The Truth About SOA
Q: I can’t afford to build a million different services. How do I know which services will provide the most value for my investment?
A: When in doubt, start with processes that involve customers, directly affect revenue and address a specific pain point in the business. A 2006 survey by the Business Performance Management Institute found evolving customer needs and preferences to be the top driver in business process change or the introduction of new applications, followed by competitive threats and new revenue opportunities. (Cost savings was a distant fourth.) "Externally facing applications are the ones that provide the most business value, and they have a good set of change requirements that come up very often," says Gartner’s Sholler. "If you can improve those applications by 10 percent, it’s better than improving lower-level applications by 50 percent." Of course, adds Sholler, SOA may not provide more value than, say, a good packaged application. "But if it’s something you would have to build yourself anyway, you need to do it service-oriented," he says.
Q: How will SOA affect my IT group?
A: If you have a decentralized company, be prepared for a struggle. SOA drives centralization. Indeed, it demands it. "You have to have someone heading it up, and you have to have one individual or small team manage the architecture," says Mike Falls, senior system engineer for Fastenal, an industrial and construction supply company. "If each team is left to itself, they may each come up with different ways of building services. You need one group, one set of research and someone to make sure the development groups are sticking to the service development methodology."

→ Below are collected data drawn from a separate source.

-- ==== Sys2Proof/Tests/Slice0.lean ====
section
/-! SUPPORT. Tests. First each check of WellFormed refuses an ill-formed command; then small runs with results worked out from
the spec; then, for each statement with hypotheses, a state and operands that meet them (test_<statement>_<case>). -/

namespace Sys2Proof.Tests

open Sys2Proof Sys2Proof.Machine

/-! ### Well-formed commands -/

theorem test_wf_good : Instr.wf (.matmul 63 0) = true ∧ Instr.wf (.registerWrite 0x40000 4 0) = true := by decide
theorem test_wf_ctx : Instr.wf (.matmul 64 0) = false ∧ Instr.wf (.destroy 64) = false := by decide
theorem test_wf_agent : Instr.wf (.fenceRing (.ctx 64) 0) = false := by decide
theorem test_wf_core : Instr.wf (.matrixIssue 256 false) = false := by decide
theorem test_wf_die : Instr.wf (.scrubRead 4 0) = false := by decide
theorem test_wf_port : Instr.wf (.portRetry 12) = false := by decide
theorem test_wf_peer : Instr.wf (.portTrain 0 8 ⟨16, 0, []⟩ 0) = false ∧ Instr.wf (.portTrain 0 8 ⟨0, 0, []⟩ 12) = false := by decide
theorem test_wf_engine : Instr.wf (.codecUnitStart 36) = false := by decide
theorem test_wf_channel : Instr.wf (.refresh 24 0) = false ∧ Instr.wf (.refresh 0 32) = false := by decide
theorem test_wf_line : Instr.wf (.doorbellRead .mgmt (.ok [0] false)) = false := by decide
theorem test_wf_ring : Instr.wf (.descriptorFetched (.ctx 0) 8 .failed) = false := by decide
theorem test_wf_block : Instr.wf (.create 0 (.ok [] false) .failed) = false := by decide
theorem test_wf_wins : Instr.wf (.mgmtEnableWrite 1 (.ok [] false)) = false := by decide
theorem test_wf_width : Instr.wf (.registerWrite 0 3 0) = false ∧ Instr.wf (.registerWrite (2 ^ 24) 4 0) = false := by decide
theorem test_wf_window : Instr.wf (.dbgWindowRead 4096 false) = false := by decide
theorem test_wf_steps : Instr.wf (.debugStep 0 65536) = false := by decide
theorem test_wf_bar2 : Instr.wf (.bar2Read 0 0) = false ∧ Instr.wf (.bar2Write 0 [] false) = false := by decide
theorem test_wf_mem : Instr.wf (.memoryRead (.dieBuf 4) 0 0 none) = false ∧ Instr.wf (.memoryRead .dram 0 0 (some 64)) = false := by decide
theorem test_wf_rails : Instr.wf (.powerSample []) = false ∧ Instr.wf (.thermalUpdate [] [] 0) = false ∧ Instr.wf (.avsUpdate []) = false := by decide
theorem test_wf_rolig : Instr.wf (.roligInboundRequest 16 (.read 0 1)) = false ∧
    Instr.wf (.roligInboundRequest 0 (.read (2 ^ 48) 1)) = false := by decide
theorem test_wf_stream : Instr.wf (.ideKm 256 true) = false := by decide
theorem test_wf_index : Instr.wf (.getMeasurements .doe 256 false) = false := by decide

/-! ### Small states -/

/-- A context block: rings of 64 entries, 64 completion slots, a NaN trap line, 16 deadline-miss records. -/
def blkT : CtxBlock :=
  { cqBase := 0x100000, dbAddr := 0x2000, land := [0x10000000, 0x20000000, 0x30000000, 0x40000000], nanLine := 0x4000, dlmBase := 0x8000
    hwinAddr := 0, cseq0 := 5, slice := 0, delay := 10, dbaOff := 0, dbaLen := 0, slots := 0, bcoreFirst := 0, bcoreCount := 0
    vector := 3, count := 1, logNc := 6, logDlm := 4, prio := 0, home := 0, relaxed := false, bounded := false, nanEn := true
    tblRight := true }

def ringT : Ring := { en := true, base := 0x300000, logN := 6, tail := 1 }

def winT : HWin := { base := 0, limit := 2 ^ 40, pasid := 0, pasidEn := false, prefetch := false, read := true, write := true }

def ctxT (cmds : List Cmd) : Ctx :=
  { live := true, blk := some blkT, hwins := [winT], rings := List.replicate 8 ringT, cmds := cmds, nextCseq := 5, cqHead := 5
    reserved := cmds.length, nextUid := cmds.length, armed := true }

/-- A command with a job. -/
def cmdT (op : Nat) (j : Option Job) (ph : Phase) : Cmd :=
  { uid := 0, ring := 0, seq := 0, tag := 7, opcode := op, irq := true, desc := 0, poisoned := false, phase := ph, job := j
    banks := [0, 0, 0] }

/-- The reset state with these contexts. -/
def stT (xs : List Ctx) : State := { State.reset with ctxs := xs }

/-- One context with one checked command. -/
def oneT (op : Nat) (w : Work) : State := stT [ctxT [cmdT op (some (.work w)) .checked]]

/-! ### Small runs -/

/-- R25, R35: 1.5 in E4M3 is 0x3C; 448 is the largest, and 1,000 overflows to it in E2M1 as 6 (code 7). -/
theorem test_formats : encodeElem .e4m3 (f32 0x3FC00000) = 0x3C ∧ encodeElem .e4m3 (f32 0x43E00000) = 0x7E ∧
    encodeElem .e2m1 (f32 0x447A0000) = 7 := by decide

/-- R44: 1 + 2 = 3, and 1 + (-1) = +0. -/
theorem test_fadd : fadd 0x3F800000 0x40000000 = 0x40400000 ∧ fadd 0x3F800000 0xBF800000 = 0 := by decide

As the service portfolio grows, the development process may begin to look like an assembly line. "It becomes a factory," says AEP’s Wissner. "You have these different project teams that you funnel work through, and they can grow and shrink as required."
Once the SOA factory gets ramped up, expect to add more project managers, business analysts and architects as the productivity of the developers increases, says ProFlowers’ Hall. "Two developers can now do the work of six," he says. "That means the architects and project managers are running to keep up with the output of the engineers. We are probably doing 50 percent more work than we did three years ago."
Those programmers need to understand object-oriented programming and distributed applications—and that means an investment in training. According to the CIO/Computerworld survey, only 25 percent of respondents have the staffs they need for SOA—49 percent said they are planning or have training programs in place for current staff to bring them up to speed.